TASK OBJECTIVE - Filter out all lines without the word "awaitedWrite" from the data below, please, and copy the rest.

EXTRACTED INFORMATION -
/-- A SCHEDULED set whose moment is reported goes back to OPEN or to APPLYING, as R64 says. -/
theorem Part.scheduledReport_reported (h : p.art.changeSet = .scheduled base es t) :
    p.ScheduleReported p.scheduledReport base es t := by
  have hlength : (p.applyRecord es).length = 64 + 49 * es.length := rfl
  refine ⟨fun hfault => ?fault, fun hfault hspace => ?full, fun hfault hspace => ?applies⟩
  all_goals simp only [Part.scheduledReport, h, hlength, ordinaryReserve]
  case fault => rw [if_pos hfault, Part.failApply_scheduled h]
  case full => rw [if_neg (by simp [hfault]), if_pos (by simp [hspace]), Part.failApply_scheduled h]
  case applies =>
    rw [if_neg (by simp [hfault]), if_neg (by simp [hspace])]
    refine ⟨by simp [Part.withChangeSet], fun hplace => ?_, fun hplace => ?_, by simp [Part.withChangeSet]⟩
    · simp only [Part.withChangeSet, Part.queueOrWait, if_pos hplace, Part.queueRecord_tj]
      rfl
    · simp only [Part.withChangeSet, Part.queueOrWait, hplace]
      rfl

theorem Part.scheduledReport_unscheduled (h : ∀ b es t, p.art.changeSet ≠ .scheduled b es t) : p.scheduledReport = p := by
  unfold Part.scheduledReport
  split
  · exact absurd ‹_› (h _ _ _)
  · rfl

/-- A report that finds no SCHEDULED set is ignored (R64). -/
theorem Part.reportScheduled_unscheduled (h : ∀ b es t, p.art.changeSet ≠ .scheduled b es t) :
    p.reportScheduled = { p with tt := { p.tt with scheduled := none } } :=
  Part.scheduledReport_unscheduled h

end

/-! ## SET CLOCK (R169, R171) -/

theorem validDateTime_iff {y mo d h mi x : Nat} : validDateTime y mo d h mi x = true ↔
    2000 ≤ y ∧ y ≤ 2099 ∧ 1 ≤ mo ∧ mo ≤ 12 ∧ 1 ≤ d ∧ d ≤ daysOfMonth y mo ∧ h ≤ 23 ∧ mi ≤ 59 ∧ x ≤ 59 := by
  simp only [validDateTime, Bool.and_eq_true, within_true, decide_eq_true_iff, and_assoc]
  constructor
  · rintro ⟨h1, h2, h3, h4, h5, h6, h7⟩
    exact ⟨h1, h2, h3, h4, h5, monthLength_eq y mo h2 ▸ h6, h7⟩
  · rintro ⟨h1, h2, h3, h4, h5, h6, h7⟩
    exact ⟨h1, h2, h3, h4, h5, (monthLength_eq y mo h2).symm ▸ h6, h7⟩

section
variable {p : Part} {y mo d h mi x : Nat}

/-- The part whose clock has taken a reading (R169). -/
def Part.clockSet (p : Part) (t : DateTime) : Part :=
  { p with time := { p.time with clock := t, valid := true, phase := 0 } }

theorem serveSetClock_invalid (hv : validDateTime y mo d h mi x = false) :
    serveSetClock y mo d h mi x p = (p, .refuse .badValue) := by
  simp [serveSetClock, hv]

theorem serveSetClock_ahead (hv : validDateTime y mo d h mi x = true)
    (hm : p.tt.scheduled = none
      ∨ ∃ m, p.tt.scheduled = some m ∧ (⟨⟨y, mo, d⟩, ⟨h, mi, x⟩⟩ : DateTime).seconds < m.seconds) :
    serveSetClock y mo d h mi x p = (p.clockSet ⟨⟨y, mo, d⟩, ⟨h, mi, x⟩⟩, .done .nothing) := by
  rcases hm with hnone | ⟨m, hsome, hlater⟩
  · simp only [serveSetClock, if_pos hv, hnone]
    rfl
  · simp only [serveSetClock, if_pos hv, hsome, if_neg (Nat.not_le.2 hlater)]
    rfl

theorem serveSetClock_reached (hv : validDateTime y mo d h mi x = true) {m : DateTime} (hm : p.tt.scheduled = some m)
    (hle : m.seconds ≤ (⟨⟨y, mo, d⟩, ⟨h, mi, x⟩⟩ : DateTime).seconds) :
    serveSetClock y mo d h mi x p
      = ((p.clockSet ⟨⟨y, mo, d⟩, ⟨h, mi, x⟩⟩).reportScheduled, .done .nothing) := by
  simp only [serveSetClock, if_pos hv, hm, if_pos hle]
  rfl

end

/-- Settles O17: the time base by its own rules, and each report of the moment by `Part.scheduledReport_reported`. -/
theorem scheduledTimeAndSetClock : Obligations.ScheduledTimeAndSetClock := by
  refine ⟨fun t m n => ⟨rfl, rfl, rfl, t.advance_add m n, t.advance_clock_same, fun hon hge hlt => ?second,
    TimeBase.advance_second⟩, fun s base es t moment hr hset hmoment => ?reached, fun s tag y mo d h mi x hs => ?setClock⟩
  case second =>
    rw [t.advance_clock_one hge hlt]
    exact DateTime.clockPlus_one _ hon
  case reached =>
    have hexec := State.act_runs hr Part.scheduledTime
    rw [Part.scheduledTime, hmoment] at hexec
    exact ⟨_, hexec, Part.scheduledReport_reported hset⟩
  case setClock =>
    refine ⟨fun hinvalid => ?_, fun hvalid => ⟨fun hahead => ?_, fun m hm hle => ⟨fun hunset => ?_, fun b es tm hset => ?_⟩⟩⟩
    · exact State.serve_now hs (serveSetClock_invalid (Bool.eq_false_iff.2 (mt validDateTime_iff.1 hinvalid)))
    · exact State.serve_now hs (serveSetClock_ahead (validDateTime_iff.2 hvalid) hahead)
    · exact State.serve_now hs ((serveSetClock_reached (validDateTime_iff.2 hvalid) hm hle).trans
        (congrArg (·, Answer.done .nothing) (Part.reportScheduled_unscheduled hunset)))
    · exact ⟨_, State.serve_now hs (serveSetClock_reached (validDateTime_iff.2 hvalid) hm hle),
        Part.scheduledReport_reported hset⟩

end Sys2Proof.Machine
end


-- ==== Sys2Proof/Proofs/KeyRequests.lean ====
section
/-! Key requests (R78, R197, R198): the way of one through the station bus and OC, and what OC refuses itself. -/

namespace Sys2Proof.Machine

/-- Every key request of Table 70 goes the same way. -/
theorem exec_key {c : Instr} {st : StationNo} {tag : Nat} {k : Key} (hc : c.keyRequest? = some (st, tag, k)) (s : State) :
    exec c s = s.act (fun p => p.keyRequest st tag k) := by
  cases c <;> simp only [Instr.keyRequest?, Option.some.injEq, Prod.mk.injEq, reduceCtorEq] at hc <;>
    (obtain ⟨rfl, rfl, rfl⟩ := hc; rfl)

/-- A key request whose tag is new at a PRESENT link is answered by what OC makes of it. -/
theorem State.key_answered {s : State} {st : StationNo} {tag : Nat} (hr : s.runs) (hl : s.part.link st = .present)
    (h1 : 1 ≤ tag) (h255 : tag ≤ 255) (hk : (s.part.ml.stations.get st).keptTag ≠ some tag) (k : Key) :
    s.act (fun p => p.keyRequest st tag k)
      = .next (s.keyAnswer (s.part.keyTaken st tag) st tag ((s.part.keyTaken st tag).serveKey st k)) := by
  rw [State.act_runs hr]
  have hw : within 1 255 tag = true := within_true.2 ⟨h1, h255⟩
  have hkept : (s.part.onLink st (fun l => { l with keptTag := some tag })) = s.part.keyTaken st tag := rfl
  simp only [Part.keyRequest, hl, hw, decide_true, Bool.and_self, if_true, Part.takeKeys, List.foldl, takeKey, hk,
    if_false, hkept]
  cases (s.part.keyTaken st tag).serveKey st k with
  | error e => rfl
  | ok x => rfl

/-- A request whose tag is the one kept is not served again (R197). -/
theorem State.key_retransmitted {s : State} {st : StationNo} {tag : Nat}
    (hk : (s.part.ml.stations.get st).keptTag = some tag) (k : Key) :
    s.act (fun p => p.keyRequest st tag k) = .next s := by
  have hsame : s.part.keyRequest st tag k = s.part := by
    simp only [Part.keyRequest, Part.takeKeys, List.foldl, takeKey, hk, if_true, Part.replaceOutcomes, List.isEmpty_nil,
      ite_self]
  simp only [State.act, State.always, Part.unlessHeld, hsame, ite_self]

section
variable {s : State} {st : StationNo} {tag operator : Nat} {k : Key} {q : Part} {d : ResultData} {e : Reason}

theorem State.key_accepted_on (h : s.takesKeyOf st tag operator)
    (hr : (s.part.keyTaken st tag).serveSignedOn st operator k = .ok (q, d)) :
    s.act (fun p => p.keyRequest st tag k) = .next (s.outcome q st tag (.accepted d)) :=
  State.key_accepted h.1 ((Part.serveKey_operator h k).trans hr)

theorem State.key_refused_on (h : s.takesKeyOf st tag operator)
    (hr : (s.part.keyTaken st tag).serveSignedOn st operator k = .error e) :
    s.act (fun p => p.keyRequest st tag k) = .next (s.outcome (s.part.keyTaken st tag) st tag (.refused e)) :=
  State.key_refused h.1 ((Part.serveKey_operator h k).trans hr)

theorem State.key_accepted_off (h : s.takesKey st tag) (ho : (s.part.stack st).operator = none)
    (hr : (s.part.keyTaken st tag).serveSignedOff st k = .ok (q, d)) :
    s.act (fun p => p.keyRequest st tag k) = .next (s.outcome q st tag (.accepted d)) :=
  State.key_accepted h ((Part.serveKey_empty h ho k).trans hr)

theorem State.key_refused_off (h : s.takesKey st tag) (ho : (s.part.stack st).operator = none)
    (hr : (s.part.keyTaken st tag).serveSignedOff st k = .error e) :
    s.act (fun p => p.keyRequest st tag k) = .next (s.outcome (s.part.keyTaken st tag) st tag (.refused e)) :=
  State.key_refused h ((Part.serveKey_empty h ho k).trans hr)

end

/-! ## What OC refuses itself (R3, R78) -/

theorem isWeighingKey_iff (k : Key) : isWeighingKey k = true ↔ k = .zero ∨ k = .tare ∨ k = .clearTare := by
  cases k <;> simp [isWeighingKey]

theorem Part.serveKey_disabling {p : Part} {st : StationNo} (h : p.disabling st = true) (k : Key) :
    p.serveKey st k = .error .busy := by
  rw [Part.serveKey, if_pos h]

theorem Part.serveKey_starting {p : Part} {st : StationNo} (hd : p.disabling st = false) (h : p.tt.counter = .starting)
    {k : Key} (hk : isWeighingKey k = false) : p.serveKey st k = .error .busy := by
  rw [Part.serveKey, if_neg (by simp [hd]), if_pos (by simp [h, hk])]

/-- At an empty stack only SIGN ON and the three keys of WC are served. -/
theorem Part.serveSignedOff_other {p : Part} {st : StationNo} {k : Key} (hk : isWeighingKey k = false)
    (hs : ∀ n, k ≠ .signOn n) : p.serveSignedOff st k = .error .notAllowed := by
  cases k with
  | signOn n => exact absurd rfl (hs n)
  | zero => cases hk
  | tare => cases hk
  | clearTare => cases hk
  | _ => rfl

theorem Part.disabling_iff (p : Part) (st : StationNo) : p.disabling st = true ↔
    ∃ hostTag req x, p.ml.serving = some ⟨hostTag, req, .setStation st x⟩ ∧ (p.config st).enabled = true
      ∧ x.enabled = false := by
  unfold Part.disabling Part.awaitedWrite
  constructor
  · intro h
    split at h
    · next s x hw =>
      obtain ⟨⟨hostTag, req, w⟩, hserving, rfl⟩ := Option.map_eq_some_iff.1 hw
      simp only [Bool.and_eq_true, decide_eq_true_eq, Bool.not_eq_true'] at h
      obtain ⟨⟨rfl, hen⟩, hdis⟩ := h
      exact ⟨hostTag, req, x, hserving, hen, hdis⟩
    · cases h
  · rintro ⟨hostTag, req, x, hserving, hen, hdis⟩
    simp [hserving, hen, hdis]

/-- Settles O21: a reason of OC that stands before every block leaves the part with the kept tag alone. -/
theorem keyRequestsNeedAnOperator : Obligations.KeyRequestsNeedAnOperator := by
  intro s c st tag k hc
  rw [exec_key hc]
  have hweighing := isWeighingKey_iff k
  refine ⟨fun hr hl h1 h255 hk hd hstart hnot => ?starting, fun h hempty hnot hsign => ?empty, Part.disabling_iff _ _,
    fun hostTag req x hr hl h1 h255 hk hserving hen hdis => ?disabling, fun hk => State.key_retransmitted hk k⟩
  case starting =>
    rw [State.key_answered hr hl h1 h255 hk,
      Part.serveKey_starting (p := s.part.keyTaken st tag) hd hstart (Bool.eq_false_iff.2 (mt hweighing.1 hnot))]
    rfl
  case empty =>
    have hoperator : (s.part.stack st).operator = none := by rw [Part.stack, hempty, Stack.operator]
    exact State.key_refused_off h hoperator (Part.serveSignedOff_other (Bool.eq_false_iff.2 (mt hweighing.1 hnot)) hsign)
  case disabling =>
    have hd : (s.part.keyTaken st tag).disabling st = true :=
      (Part.disabling_iff s.part st).2 ⟨hostTag, req, x, hserving, hen, hdis⟩
    rw [State.key_answered hr hl h1 h255 hk, Part.serveKey_disabling hd]
    rfl

end Sys2Proof.Machine
end


-- ==== Sys2Proof/Proofs/Operators.lean ====
section
/-! Operators (chapter 4): the clerk table and its writes, sign-on and sign-off, and overrides. -/

namespace Sys2Proof.Machine

/-! ## The clerk table (R74 to R76) -/

theorem Part.clerk_isSome_iff (p : Part) (n : Nat) : (p.clerk n).isSome = true ↔ ∃ c ∈ p.oc.clerks, c.number = n :=
  lookup_isSome_iff _ _ _

theorem Part.clerk_eq_none_iff (p : Part) (n : Nat) : p.clerk n = none ↔ ∀ c ∈ p.oc.clerks, c.number ≠ n :=
  lookup_eq_none_iff _ _ _

theorem Part.clerk_of_mem {p : Part} {n : Nat} (h : ∃ c ∈ p.oc.clerks, c.number = n) : ∃ c, p.clerk n = some c :=
  Option.isSome_iff_exists.1 ((p.clerk_isSome_iff n).2 h)

theorem Part.signedOnAt_isSome_iff (p : Part) (n : Nat) :
    (p.signedOnAt n).isSome = true ↔ ∃ st, (p.stack st).operator = some n := by
  simp [Part.signedOnAt, StationNo.mem_all]

theorem Part.inEntry2_iff (p : Part) (n : Nat) : p.inEntry2 n = true ↔ ∃ st, (p.stack st).second = some n := by
  simp [Part.inEntry2, StationNo.mem_all]

/-- A clerk who is entry 1 at one station only is found there. -/
theorem Part.signedOnAt_eq {p : Part} {n : Nat} {st : StationNo} (h : (p.stack st).operator = some n)
    (hone : ∀ x, x ≠ st → (p.stack x).operator ≠ some n) : p.signedOnAt n = some st := by
  obtain ⟨x, hx⟩ := Option.isSome_iff_exists.1 ((p.signedOnAt_isSome_iff n).2 ⟨st, h⟩)
  have hfound : (p.stack x).operator = some n := by simpa using List.find?_some hx
  by_cases heq : x = st
  · rw [hx, heq]
  · exact absurd hfound (hone x heq)

/-- A clerk whose removal waits for its write (R76). -/
theorem Part.removing_iff (p : Part) (n : Nat) :
    p.removing n = true ↔ ∃ hostTag req, p.ml.serving = some ⟨hostTag, req, .removeClerk n⟩ := by
  simp only [Part.removing, Part.awaitedWrite, decide_eq_true_eq, Option.map_eq_some_iff]
  constructor
  · rintro ⟨⟨hostTag, req, w⟩, hserving, rfl⟩
    exact ⟨hostTag, req, hserving⟩
  · rintro ⟨hostTag, req, hserving⟩
    exact ⟨_, hserving, rfl⟩

theorem Part.removing_eq_false {p : Part} {n : Nat}
    (h : ∀ hostTag req, p.ml.serving ≠ some ⟨hostTag, req, .removeClerk n⟩) : p.removing n = false := by
  rw [Bool.eq_false_iff, ne_eq, Part.removing_iff]
  rintro ⟨hostTag, req, hserving⟩
  exact h hostTag req hserving

section
variable {p : Part} {n : Nat} {role : Option Role} {name : Text} {r : Reason}

theorem serveSetClerk_refused (h : p.setClerkChecks n role name = .error r) :
    serveSetClerk n role name p = (p, .refuse r) := by
  simp only [serveSetClerk, h]

theorem serveRemoveClerk_refused (h : p.removeClerkChecks n = .error r) : serveRemoveClerk n p = (p, .refuse r) := by
  simp only [serveRemoveClerk, h]

theorem Part.setClerkChecks_badValue (h : n = 0 ∨ 99 < n ∨ role = none ∨ name = [] ∨ 12 < name.length
    ∨ ∃ c ∈ name, c.toNat < 0x20 ∨ 0x7E < c.toNat) : p.setClerkChecks n role name = .error .badValue := by
  cases hn : within 1 99 n with
  | false => simp [Part.setClerkChecks, hn]
  | true =>
    obtain ⟨h1, h99⟩ := within_true.1 hn
    cases role with
    | none => simp [Part.setClerkChecks, hn]
    | some x =>
      have htext : validText 12 name = false := by
        rw [Bool.eq_false_iff, ne_eq, validText_iff]
        rintro ⟨hpos, hmax, hchars⟩
        rcases h with h0 | h0 | hrole | hempty | hlong | ⟨c, hc, hout⟩
        · omega
        · omega
        · cases hrole
        · rw [hempty] at hpos
          exact absurd hpos (by decide)
        · exact absurd hlong (Nat.not_lt.2 hmax)
        · have := hchars c hc
          omega
      simp [Part.setClerkChecks, hn, htext]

RESPONSE AREA -
  unfold Part.disabling Part.awaitedWrite
  simp only [Part.removing, Part.awaitedWrite, decide_eq_true_eq, Option.map_eq_some_iff]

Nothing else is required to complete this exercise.